Aristotle said, “Man is by nature a social animal.” Another saying goes, “No man is an island.” In one sense or another, they both dictate that we, as, people need other people. We, as people, want to be loved. In many ways, they highlight the need for society: a man-made construct without which living would perhaps cease to exist.
Being social and thus being part of a group is part of our DNA. Millions and millions of years ago when man was a hunter (not that people aren’t hunters anymore, they are hunters in a different sense), there was only one way to survive – in a collective. Whether it was to pool resources or fight the sabre-toothed tiger, one needed to belong. In those times, it made perfect sense. But does that mean that technological advancements and civilization have cancelled out the need to belong? The answer is a strong no. If anything, a civilization that allows individuals ‘individuality’ in the first place has strengthened the desire to belong with others.
Even as society lives in fragments, in broken up families, we continue to feel the same pressures. Besides it being embedded in our DNA, solitary living is unfulfilling. It would be a boring existence, to say the least. Aristotle even went as far as saying that it’s unnatural to want to be alone.

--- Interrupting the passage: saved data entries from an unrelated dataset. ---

/-- Montgomery form as a number: to_mont multiplies by R = 2^320 (R126). -/
theorem val_toMont (x : Limbs) (hx : Canonical x) : val (toMont x) = val x * 2 ^ 320 % modulus := by
  obtain ⟨hcanonical, -, hclass⟩ := toMont_spec x hx
  apply eq_mod_of_cast hcanonical
  rw [montClass] at hclass
  rw [Nat.cast_mul]
  linear_combination ((2 ^ 320 : Nat) : ZMod modulus) * hclass - (val (toMontT x).value : ZMod modulus) * r_rInv

/-- The class of to_mont(x) is val(x), and from_mont answers the canonical vector of that class (R128). -/
theorem fromMont_toMont (x : Limbs) (hx : Canonical x) : fromMont (toMont x) = x := by
  obtain ⟨hto, -, hclass⟩ := toMont_spec x hx
  obtain ⟨hfrom, -, hval⟩ := fromMont_spec (toMont x) hto
  exact canonical_ext hfrom hx (hval.trans hclass)

theorem toMont_one : toMont Rom.one = Rom.rm := by
  apply val_injective
  rw [val_toMont Rom.one one_canonical, val_one, Nat.one_mul, val_rm, modulus]

theorem fromMont_rm : fromMont Rom.rm = Rom.one := by
  rw [← toMont_one, fromMont_toMont Rom.one one_canonical]

namespace Machine

@[simp] theorem beforeResult_freeDraws (op : Op) (s : State) : (beforeResult op s).freeDraws = s.freeDraws := by
  rw [beforeResult_eq]

/-- SAMPLE calls no kernel, so a command that overflowed is another one (R122). -/
theorem op_ne_sample_of_overflow {op : Op} {a b : Limbs} {d : Draw} {r : Tracked} (hr : resultOf op a b d = some r)
    (hoverflow : r.overflow = true) : op ≠ .sample := by
  rintro rfl
  cases hr
  cases hoverflow

/-- With a canonical operand a no command overflows a top-limb sum (R123). -/
theorem resultOf_overflow_of_canonical {op : Op} {a b : Limbs} {d : Draw} {r : Tracked} (ha : Canonical a)
    (hr : resultOf op a b d = some r) : r.overflow = false := by
  cases op <;> cases hr
  case montMul => exact (kernel_spec a b ha).2.1
  case toMont => exact (kernel_spec a Rom.r2 ha).2.1
  case fromMont => exact (kernel_spec a Rom.one ha).2.1
  case mul => exact (fmul_spec a b ha).1
  case pow => exact (fpow_spec a b ha).1
  case inv => exact (fpow_spec a Rom.nm2 ha).1
  case add | sub | sample | ldzero | ldone => rfl

/-- With a canonical operand a every command but EQ completes with its datapath value, whatever the parameters. -/
theorem exec_busy_canonical (i : Instr) (s : State) (r : Tracked) (hbusy : s.status.busy = true)
    (ha : Canonical s.la) (hr : resultOf i.op s.la s.lb (entropyDraw s) = some r) :
    exec i s = .next (completedWith r.value (beforeResult i.op s)) := by
  rw [exec_busy i s r hbusy hr, completeY_plain (.inr (resultOf_overflow_of_canonical ha hr))]

theorem exec_toMont_canonical (sa : SrcA) (s : State) (hbusy : s.status.busy = true) (ha : Canonical s.la) :
    exec (.toMont sa) s = .next (completedWith (toMont s.la) s) :=
  exec_busy_canonical (.toMont sa) s (toMontT s.la) hbusy ha rfl

theorem exec_fromMont_canonical (sa : SrcA) (s : State) (hbusy : s.status.busy = true) (ha : Canonical s.la) :
    exec (.fromMont sa) s = .next (completedWith (fromMont s.la) s) :=
  exec_busy_canonical (.fromMont sa) s (fromMontT s.la) hbusy ha rfl

/-- Settles O33: the kernel's law for a canonical operand a, at the completion of MONT_MUL. -/
theorem montMulOfACanonicalOperand : Obligations.MontMulOfACanonicalOperand := by
  intro s sa sb hbusy ha
  obtain ⟨hcanonical, -, hval⟩ := kernel_spec s.la s.lb ha
  exact ⟨_, exec_busy_canonical (.montMul sa sb) s _ hbusy ha rfl, hcanonical, hval⟩

/-- Settles O35: the kernel's law with ONE as operand b, at the completion of FROM_MONT. -/
theorem fromMontOfACanonicalOperand : Obligations.FromMontOfACanonicalOperand := by
  intro s sa hbusy ha
  obtain ⟨hcanonical, -, hval⟩ := kernel_spec s.la Rom.one ha
  rw [val_one, Nat.mul_one] at hval
  exact ⟨_, exec_fromMont_canonical sa s hbusy ha, hcanonical, hval⟩

/-- FROM_MONT of Y is accepted once Y holds a value, and latches it (R127, R33). -/
theorem exec_fromMont_regY_idle (s : State) (hidle : s.status.busy = false) (hheld : s.yHeld = true) :
    exec (.fromMont .regY) s = .next (latch (encode (.fromMont .regY)) s) := by
  rw [exec_idle _ s hidle]
  exact accept_held _ s ⟨fun _ => hheld, nofun⟩

/-- FROM_MONT of Y reads Y as its operand a (R72). -/
theorem latch_fromMont_regY_la (s : State) : (latch (encode (.fromMont .regY)) s).la = s.y := rfl

/-- Settles O34: TO_MONT leaves to_mont(LA) in Y, which is canonical, so the FROM_MONT accepted from Y takes it
back. -/
theorem domainRoundTrip : Obligations.DomainRoundTrip := by
  refine ⟨fromMont_toMont, ⟨toMont_one, fromMont_rm⟩, ?_⟩
  intro s sa hbusy ha
  refine ⟨_, _, _, exec_toMont_canonical sa s hbusy ha, val_toMont s.la ha, exec_fromMont_regY_idle _ rfl rfl,
    exec_fromMont_canonical .regY _ rfl ?_, ?_⟩
  · rw [latch_fromMont_regY_la]
    exact (toMont_spec s.la ha).1
  · rw [latch_fromMont_regY_la]
    exact fromMont_toMont s.la ha

/-- Settles O45: N0I is the negated inverse of N[0], so the multiplier f cancels the low limb. -/
theorem lowLimbIsCancelled : Obligations.LowLimbIsCancelled := by
  intro a r m
  have hlow := kernelInner_low_of_ne m a.toList Rom.n.toList r.toList (by simp) (by simp) n0i_spec
  have hlen := kernelInner_length m (kernelF a.toList r.toList m) a.toList Rom.n.toList r.toList 0 0 (by simp)
    (by simp)
  obtain ⟨low, rest, hlimbs⟩ := List.exists_cons_of_length_eq_add_one (hlen.trans a.length_toList)
  rw [hlimbs] at hlow ⊢
  exact congrArg some hlow

/-- Settles O46: under either value of the parameter EQ writes its flag, and every other command completes with its
datapath value, because no kernel call overflows. -/
theorem topLimbParameterIsIrrelevantWithinThePrecondition :
    Obligations.TopLimbParameterIsIrrelevantWithinThePrecondition := by
  intro s t u i hbusy ha ht hu
  rcases resultOf_cases i.op s.la s.lb (entropyDraw s) with heq | ⟨r, hr⟩
  · cases i with
    | eq sa sb =>
      have hcomplete (p : Params) := exec_busy_eq sa sb { s with params := p } hbusy
      rw [hcomplete] at ht hu
      cases ht
      cases hu
      exact ⟨rfl, rfl, rfl⟩
    | _ => cases heq
  · have hcomplete (p : Params) := exec_busy_canonical i { s with params := p } r hbusy ha hr
    rw [hcomplete] at ht hu
    cases ht
    cases hu
    simp [completedWith]

/-- Settles O26: each command's datapath value, where no free result is drawn. -/
theorem kernelCommandsComplete : Obligations.KernelCommandsComplete := by
  intro s sa sb hbusy
  exact ⟨exec_busy_plain (.montMul sa sb) s _ hbusy rfl nofun, exec_busy_plain (.toMont sa) s _ hbusy rfl nofun,
    exec_busy_plain (.fromMont sa) s _ hbusy rfl nofun, exec_busy_plain (.mul sa sb) s _ hbusy rfl nofun,
    exec_busy_plain (.pow sa sb) s _ hbusy rfl nofun, exec_busy_plain (.inv sa) s _ hbusy rfl nofun⟩

/-- Settles O27: the completion draws a free result, and no entropy besides. -/
theorem overflowUnderAnyCompletesWithAFreeValue : Obligations.OverflowUnderAnyCompletesWithAFreeValue := by
  intro s i r hbusy hany hr hoverflow
  refine ⟨Config.freeResult s.freeDraws, ?_⟩
  rw [exec_busy i s r hbusy hr, beforeResult, if_neg (op_ne_sample_of_overflow hr hoverflow),
    completeY_free hany hoverflow]

end Machine
end Sys2Proof
end

section
/-! Field addition, subtraction and multiplication (spec/42_field_arith.md R140 to R147): the values of fadd and fsub
with and without a reduction, their classes mod N, and the completion of ADD, SUB, MUL and the constants. -/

And if a man did, in fact, want to be alone he was either beneath our notice or more than human. So to conclude, any normal person wants to belong and have a place in society. But why is it so that people are also “needy”? Needy to be liked, loved, accepted- needy to “fit in”?
Why Are We The Way We Are
The simplest answer is that people are scared. People, by nature, are scared of everything: the dark, reptiles, needles, the world ending, so it is not far-fetched that they would be scared of being alone. Some people are born that way, some people didn’t have the feeling of belonging in their childhood so they crave it elsewhere; some are even loved too much, so they think they deserve more. It’s just the way we are wired, and most of the time it’s okay to have this innate sense. But over the years, this neediness has exponentially grown inside us.
We have become obsessed with the notion of being liked by everyone and needing to be perfect.
Is this wrong?
Is it healthy?
Popularity plays right in the hands of this. With the growing use of social media, being popular and being liked has become quantifiable. Now our brain thinks that having a thousand followers means being loved by a thousand people. This is tomfoolery. Nonetheless, we believe because that’s another thing humans love to do- believe. We like to believe in Santa Claus, unicorns, and even that Harry Potter might be real.
People think that the only way to be accepted is to shapeshift into an “ideal” specimen. This pressure to be perfect often comes from inside. But this desire is stretched to unattainable extremes by what we see around us.
Now, the standards for perfection are evolving every day – all thanks to social media. So we try our fatal best to ‘monkey see, monkey do’. While some aren’t affected by how popular they are/aren’t, others are, sometimes severely so. Such people risk it all in an attempt to be liked. They’ll let people walk all over them. And it sadly almost always backfires.
Give Up On The Need To Be Loved
It is ludicrous to believe that everyone can love us let alone like us. There’s a saying, that goes that not everything can be our cup of tea. Similarly, we can’t be everyone’s cup of tea. All people aren’t wired the same way, and maybe it’s prejudice, but some people just won’t like you. And that’s okay. We are who we are. We aren’t obliged to change ourselves from head to toe just to appeal to everyone – that’s just impossible. Everyone is different – in who they are and what they like; and just the way you can’t like everyone, not everyone can like you. This inherent compulsion to be a “people pleaser” is unhealthy and borderline sociopathic.
I mean Jesus only had twelve followers. And today, unarguably, he’s a pretty popular guy. So don’t let numbers fool you.
But it’s important to understand that you can be popular and yet be unlikeable. Politicians are often individuals, who on the outside are popular but often deeply hated. Life is annoyingly short, it’s better to not waste it on being anything but you. I mean, the sabre-toothed tiger might not exist anymore but the guilt of lying to yourself will eventually eat you up. Don’t make Aristotle feel that he should have theorized “Man by nature is a needy social animal.”